3.2 Classification of polyphenol-based scaffolds
Biopolymeric scaffolds are fabricated into macrostructures with different shapes and functions to mimic the nature of the ECM of the tissues. To achieve desirable properties, polymeric scaffolds are usually fabricated into different kinds of forms with distinct morphologies, including hydrogels, films, and nanofibers. These polyphenol-based scaffolds will be discussed in this section.
Hydrogels.
Hydrogels are 3D cross-linked networks of polymer chains that can absorb a large amount of water without dissolving. Due to their structural similarity to natural soft tissues and ECM, hydrogels have been widely used in numerous applications such as tissue engineering and drug delivery.10,149–151 More importantly, hydrogels can be injected into the body, which enable the direct delivery of cells or other bioactive components in a minimally invasive manner.

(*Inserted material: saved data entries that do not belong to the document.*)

-- ==== Sys2Proof/Machine/Links.lean ====
section
/-! DEFINITION. Flaster ports (R25-R27, R75, R76, R382), UCIe replay (R20), the patrol scrub (R33, R35), the refill of energy budgets
(R159), gang chains (R169) and debug halts (R276-R278). -/

namespace Sys2Proof.Machine

/-! UCIe and Flaster links. -/

/-- UCIE_CRC_REPLAY (R20): the item is 0 for a flit's first failure and not 0 for that of a replay; after 8 failed replays the module goes
down. -/
def execUcieCrcReplay (xmodule : Nat) (s : State) : Out :=
  if s.part.bare || decide (176 ≤ xmodule) || s.links.moduleDown.contains xmodule then .next s
  else
    let n := if s.here.item = 0 then 0 else sparseGet 0 s.links.moduleRetry xmodule + 1
    let s : State := { s with links := { s.links with moduleRetry := sparseSet 0 s.links.moduleRetry xmodule n } }
    if n < 8 then .next s else .next (moduleGoesDown s xmodule)

/-- Whether the part has a Flaster port (R25, R28). -/
def hasFlaster (s : State) (port : Nat) : Bool := decide (port < 4 * s.part.dies)

/-- The copies that a port's loss ends: which of those on their way to other packages went through it is a free choice (log entry 27). -/
def portCopies (s : State) : List Nat := (s.copies.filter (fun c => c.begun && copyRemote c.req)).map (fun c => c.id)

/-- A copy on its way to another package ended with LINK (R27). -/
def loseRemote (id : Nat) (s : State) : State :=
  let mine (p : Packet) : Bool := match p.body with
    | .remoteCopy i _ _ _ _ _ _ _ => decide (i = id)
    | _ => false
  let s := copyLink id s
  { s with net := s.net.filter (fun p => !mine p), arrived := s.arrived.filter (fun p => !mine p) }

/-- A Flaster port gone down (R27, R43). -/
def portGoesDown (s : State) (port : Nat) : State :=
  let s : State := { s with links := { s.links with portDown := keyInsert s.links.portDown port } }
  let s := (s.machineCheckAll 8 port (word port)).hostEvent 4 (leBytes 8 1) (leBytes 8 port)
  (portCopies s).foldl (fun s id =>
    let b := s.freeBool
    if b.1 then loseRemote id b.2 else b.2) s

/-- FLASTER_CRC_REPLAY (R27): the item is as for UCIE_CRC_REPLAY; after 16 failed replays the port goes down. -/
def execFlasterCrcReplay (port : Nat) (s : State) : Out :=
  if !hasFlaster s port || s.links.portDown.contains port then .next s
  else
    let n := if s.here.item = 0 then 0 else sparseGet 0 s.links.portRetry port + 1
    let s : State := { s with links := { s.links with portRetry := sparseSet 0 s.links.portRetry port n } }
    if n < 16 then .next s else .next (portGoesDown s port)

/-- FLASTER_LINK_UP (R26, R46): `tick` is the package's time for the present. -/
def execFlasterLinkUp (port pkg : Nat) (tick : Word) (s : State) : Out :=
  if !hasFlaster s port || decide (256 ≤ pkg) then .next s
  else
    .next (steer pkg tick { s with
      links := { s.links with portDown := keyErase s.links.portDown port, portRetry := sparseSet 0 s.links.portRetry port 0,
                              domain := if pkg = pkgId s then s.links.domain else keyInsert s.links.domain pkg } })

/-- A timestamp of another package (R46), with whether it has PTP lock. -/
def flasterStamp (pkg : Nat) (locked : Bool) (time : Word) (s : State) : State :=
  steer pkg time { s with links := { s.links with
    peerLock := if locked then keyInsert s.links.peerLock pkg else keyErase s.links.peerLock pkg } }

/-- Who another package's accesses belong to: no tile of this one. -/
def outsider : Who := ⟨4096, 0, 0, 0, 0⟩

/-- Whether a packet of another package may reach a physical address: the memory that any privilege may reach (R197). -/
def flasterOpen (s : State) (pa : Nat) : Bool :=
  match paKind s pa with
  | .hbm => true
  | .direct _ _ => true
  | _ => false

/-- An access of another package performed: its result, or a free value where the spec gives the answer no form (log entry 28). -/
def flasterPerform (pa : Nat) (op : MemOp) (s : State) : Word × State :=
  let r := if flasterOpen s pa then s.performPa outsider pa op else (.access, s)
  let s := if op.writes then ordRejudge r.2 pa else r.2
  match r.1 with
  | .ok v => (v, s)
  | _ => s.freeWord

/-- An answer sent back to another package (R25), once the writes made since number `n` are acknowledged (R150). -/
def flasterReply (n port src tag : Nat) (v : Word) (s : State) : State :=
  s.sendAfter n .rsp (.mpt (flasterMpt port)) .outside (.remoteReply src tag v)

/-- Words stored one after another by another package. -/
def flasterStore (pa : Nat) (ws : List Word) (s : State) : State :=
  ws.zipIdx.foldl (fun s e => (flasterPerform (pa + 8 * e.2) (.store 8 e.1) s).2) s

/-- A copied word written, with its poison (R35, R383). -/
def putCopied (pa : Nat) (x : Word × Bool) (s : State) : State :=
  let s := match x.2, paKey s pa with
    | true, some k => s.beforePoison k
    | _, _ => s
  let s := (flasterPerform pa (.store 8 x.1) s).2
  match x.2, paKey s pa with
  | true, some k => s.poisonWord k
  | _, _ => s

/-- The arrival word of this package that another package's copy names by its physical address or handle (R381): 0 names none. -/
def farArrival (aw : Nat) (s : State) : Option Nat :=
  let v := word aw
  if aw = 0 then none
  else if isHandle v then (if poolAllocated s (field v 0 52) then some (field v 0 52) else none)
  else if flasterOpen s aw ∧ aw % 16 = 0 then some aw
  else none

/-- Written words counted at an arrival word (R375, R383): the state, and whether a count met poison. -/
def countWords (pa : Nat) : Nat → State → Bool × State
  | 0, s => (false, s)
  | n + 1, s =>
    match countWord s pa with
    | some s' => countWords pa n s'
    | none => (true, (countWords pa n s).2)

/-- A piece of a copy of another package performed here (R382, R383), answered in the layout of R384: nothing where a word of its whole
destination may not be reached. -/
def flasterCopy (port pa : Nat) (data : List (Word × Bool)) (aw src tag base words : Nat) (s : State) : State :=
  let far := farArrival aw s
  let bad := !((List.range words).all (fun i => flasterOpen s (base + 8 * i))) || (decide (aw ≠ 0) && far.isNone)
    || decide (pa < base) || decide (base + 8 * words < pa + 8 * data.length)
  if bad then flasterReply s.nextId port src tag (statusWord stAccess false 0) s
  else
    let t := data.zipIdx.foldl (fun s e => putCopied (pa + 8 * e.2) e.1 s) s
    let r : Bool × State := match far with
      | some w => countWords w data.length t
      | none => (false, t)
    flasterReply s.nextId port src tag (statusWord 0 r.1 (8 * data.length)) r.2

/-- A list without its first element that meets a condition. -/
def eraseFirst {α : Type} (f : α → Bool) : List α → List α
  | [] => []
  | x :: xs => if f x then xs else x :: eraseFirst f xs

/-- The earlier of two status codes in the order of the table, 0 being none (R384). -/
def firstCode (a b : Nat) : Nat := if a = 0 then b else if b = 0 then a else min a b

/-- The answer to a piece of a copy of this package (R383): its oldest packet is done with, and the status takes the answer's. -/
def remoteAck (id : Nat) (v : Word) (s : State) : State :=
  let mine (p : Packet) : Bool := match p.body with
    | .remoteCopy i _ _ _ _ _ _ _ => decide (i = id)
    | _ => false
  { s with net := eraseFirst mine s.net, arrived := s.arrived.filter (fun p => !mine p),
           copies := s.copies.map (fun c => if c.id = id then
             { c with code := firstCode c.code (field v 56 8), bytes := c.bytes + field v 0 48, poisoned := c.poisoned || flag v 55 } else c) }

/-- A value put into a collective in the order of the ranks; a rank counts once. -/
def rankInsert (r : Nat) (v : Option Word) : List (Nat × Option Word) → List (Nat × Option Word)
  | [] => [(r, v)]
  | x :: xs => if r < x.1 then (r, v) :: x :: xs else if r = x.1 then x :: xs else x :: rankInsert r v xs

/-- The result of a collective whose ranks have all come (R105): the tree of the values in rank order. -/
def Collective.result (c : Collective) : Word :=
  word (collective (if c.w32 then f32 else f64) (c.got.map (fun e => e.2.toList.map (fun v => v.toNat % 2 ^ (if c.w32 then 32 else 64)))))

/-- A rank's value of a DET collective (R97, R105): with the last one the result is stored (log entry 112). -/
def collectRank (w32 : Bool) (pa : Nat) (v : Word) (rank ranks : Nat) (leaves : Bool) (s : State) : State :=
  let mine (c : Collective) : Bool := decide (c.pa = pa) && decide (c.w32 = w32)
  let c := (s.collectives.find? mine).getD ⟨pa, w32, ranks, []⟩
  let c := { c with got := rankInsert rank (if leaves then some v else none) c.got }
  let rest := s.collectives.filter (fun c => !mine c)
  if c.got.length < c.ranks then { s with collectives := c :: rest }
  else (flasterPerform pa (.store (if w32 then 4 else 8) c.result) { s with collectives := rest }).2

/-- A reduction of another package (R25, R105): of a DET collective's floating-point sum in its ranks' order, any other one as it comes. -/
def flasterReduce (op : AmoOp) (w32 : Bool) (pa : Nat) (v : Word) (part : Option (Nat × Nat × Bool)) (s : State) : State :=
  match op, part with
  | .fadd, some p => if p.1 < p.2.1 ∧ flasterOpen s pa then collectRank w32 pa v p.1 p.2.1 p.2.2 s else s
  | _, _ => (flasterPerform pa (.red op w32 v false) s).2

/-- The answer to an arrival at a barrier of a gang's home (R372), kept for the thread that waits for it. -/
def barAnswered (node token : Nat) (refused : Word) (s : State) : State :=
  match s.node node with
  | some n => s.updRegion n.region (fun r => { r with barDone := r.barDone ++ [(token, refused)] })
  | none => s

/-- A gang message from another package (R75, R76, R372): a kill, an arrival at a barrier and its answer act at once, the others wait at the
Scheduler Unit. -/
def gangArrive (die pkg node : Nat) (m : GangMsg) (s : State) : State :=
  match m with
  | .kill => s.killNode node
  | .barArrive id scope need token =>
    (match s.node node with
    | some n => arriveFar pkg node n id scope need token s
    | none => s)
  | .barAnswer token refused => barAnswered node token refused s
  | m => { s with arrived := s.arrived ++ [⟨s.nextId, .req, .outside, .su die, 0, 0, .gangMsg pkg node m, []⟩], nextId := s.nextId + 1 }

/-- Whether a module that is down stands between a port's MPT and the home of one of `n` words (R20). -/
def flasterDown (s : State) (port pa n : Nat) : Bool :=
  (List.range n).any (fun i => (crossDown s (.mpt (flasterMpt port)) (.mpt (homeMpt s (pa + 8 * i)))).isSome)

/-- Whether a packet of another package is held on its way from its port (R20). -/
def flasterHeld (s : State) (port : Nat) (p : FlasterPkt) : Bool :=
  let copyHeld (id : Nat) : Bool := s.copies.any (fun c => decide (c.id = id)
    && (crossDown s (.mpt (flasterMpt port)) (.mpt c.engine)).isSome)
  match p with
  | .load pa _ _ _ => flasterDown s port pa 1
  | .store pa data _ _ => flasterDown s port pa data.length
  | .atomic _ _ pa _ _ _ => flasterDown s port pa 1
  | .copy pa data aw _ _ _ _ => flasterDown s port pa data.length || (farArrival aw s).any (fun a => flasterDown s port a 1)
  | .reduction _ _ pa _ _ => flasterDown s port pa 1
  | .ack id _ => copyHeld id
  | .linkFail id => copyHeld id
  | .gang die _ _ _ => (crossDown s (.mpt (flasterMpt port)) (.su die)).isSome
  | .stamp .. => false

/-- FLASTER_PACKET_ARRIVE (R25, R26). A packet beyond a module that is down is held, and changes nothing yet (R20). -/
def execFlasterPacketArrive (port : Nat) (p : FlasterPkt) (s : State) : Out :=
  if !hasFlaster s port || s.links.portDown.contains port || flasterHeld s port p then .next s
  else match p with
    | .load pa bytes src tag =>
      let r := flasterPerform pa (.load bytes) s
      .next (flasterReply s.nextId port src tag r.1 r.2)
    | .store pa data src tag => .next (flasterReply s.nextId port src tag 0 (flasterStore pa data s))
    | .atomic op w32 pa v src tag =>
      let r := flasterPerform pa (.amo op w32 v false) s
      .next (flasterReply s.nextId port src tag r.1 r.2)
    | .copy pa data aw src tag base words => .next (flasterCopy port pa data aw src tag base words s)
    | .reduction op w32 pa v part => .next (flasterReduce op w32 pa v part s)
    | .ack id v => .next (remoteAck id v s)
    | .linkFail id => .next (loseRemote id s)
    | .stamp pkg locked time => if inDomain s pkg then .next (flasterStamp pkg locked time s) else .next s
    | .gang die pkg node m => if die < s.part.dies then .next (gangArrive die pkg node m s) else .next s

/-! The patrol scrub. -/

/-- The word of an MPT's slice that its scrub comes to, by its storage key, and its physical address, 0 where it has none: a physical
address whose home the MPT is, or, from 2^52 up, an offset in the slice's SHELF and ARCH areas (R199, R201). -/
def scrubWord (s : State) (mpt pa : Nat) : Option (Nat × Word) :=
  let o := pa - 2 ^ 52
  let shelf := carveBytes (s.mpt mpt).carve 4
  if pa < 2 ^ 52 then (if homeMpt s pa = mpt then (paKey s pa).map (fun k => (k, word (pa / 8 * 8))) else none)
  else if s.part.mpts ≤ mpt then none
  else if o < shelf then some (areaKey .shelf mpt o, 0)
  else if o < shelf + carveBytes (s.mpt mpt).carve 8 then some (areaKey .arch mpt (o - shelf), 0)
  else none

/-- PATROL_SCRUB (R33, R35, R270): an uncorrectable word of the MPT's slice, one that nothing has found yet or one that the scrub finds
bad, is poisoned, and a machine check names it. -/
def execPatrolScrub (mpt pa : Nat) (bad : Bool) (s : State) : Out :=
  match scrubWord s mpt pa with
  | some k =>
    if s.latent.contains (k.1 / 8) || (bad && !s.isPoisoned k.1 1) then
      let s := s.beforePoison k.1
      .next (({ s.poisonWord k.1 with latent := keyErase s.latent (k.1 / 8), hbmBad := keyErase s.hbmBad (k.1 / 8) }).machineCheckAll 2 mpt
        k.2)
    else .next s
  | none => .next s

/-! Budgets and gang chains. -/

/-- A refill (R159, R161, R420): BUDGETCFG takes effect, every slot's LEFT is at its FILL, LEANCYC is 0, and an event is posted. -/
def refillTile (t : Nat) (s : State) : State :=
  let s := s.updTile t (fun x => { x with fills := x.budgetcfg })
  ((List.range 6).foldl (fun s k => s.updThread t k (fun x => { x with left := fillOf (s.tile t).fills k, lean := 0 })) s).postEvent t

/-- BUDGET_REFILL (R159): of the placed region of the item, at every 1024 cycles since its placement. -/
def execBudgetRefill (s : State) : Out :=
  match s.region s.here.item with
  | some r =>
    if r.on ∧ r.base < s.cycle ∧ (s.cycle - r.base) % 1024 = 0 then .next (r.tiles.foldl (fun s t => refillTile t s) s) else .next s
  | none => .next s

/-- GANG_CHAIN_ISSUE (R169): the leader's next instruction is due at a member. -/
def execGangChainIssue (s : State) : Out := .next (gangPull s.here.tile s)

/-! Debug halts. -/

/-- DEBUG_HALT (R276). -/
def execDebugHalt (s : State) : Out := .next (debugHaltTile s s.here.tile)

/-- A thread at an instruction boundary, its wait given up (R277, R272). -/
def haltThreads (t : Nat) (s : State) : State := (List.range 6).foldl (fun s k => stopThread t s k) s

/-- DEBUG_HALT_COMPLETE (R277): once every access of the tile's threads that is on its way has been answered. -/
def execDebugHaltComplete (s : State) : Out :=
  let t := s.here.tile
  if (s.tile t).halting ∧ (liveThreads s t).all (fun e => !awaitsReply s e.2) then
    .next ((haltThreads t s).updTile t (fun x => { x with halting := false, halted := true, stepOnce := none, sstep := false }))
  else .next s

/-- DEBUG_RESUME (R277). -/
def execDebugResume (s : State) : Out := .next (debugResumeTile s s.here.tile)

/-- DEBUG_STEP (R277). -/
def execDebugStep (s : State) : Out := .next (debugStepTile s s.here.tile)

/-- DEBUG_SSTEP (R277). -/
def execDebugSstep (s : State) : Out := .next (debugSstepTile s s.here.tile)

/-- DEBUG_REG_READ (R278). -/
def execDebugRegRead (sel : Word) (s : State) : Out := .next (debugRead s s.here.tile sel)

/-- DEBUG_REG_WRITE (R278). -/
def execDebugRegWrite (sel : Word) (s : State) : Out := .next (debugWrite s s.here.tile sel)

end Sys2Proof.Machine
end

Hydrogels can usually be divided into natural hydrogels (e.g., HA, collagen, CS, fibrin, and gelatin) and synthetic hydrogels (such as PEG, polyethylene oxide (PEO), and poly(vinyl alcohol) (PVA)).1,10 Although various types of hydrogels have been successfully used for tissue engineering,1,3 their physical and biological properties can still be significantly improved by the involvement of polyphenolic molecules.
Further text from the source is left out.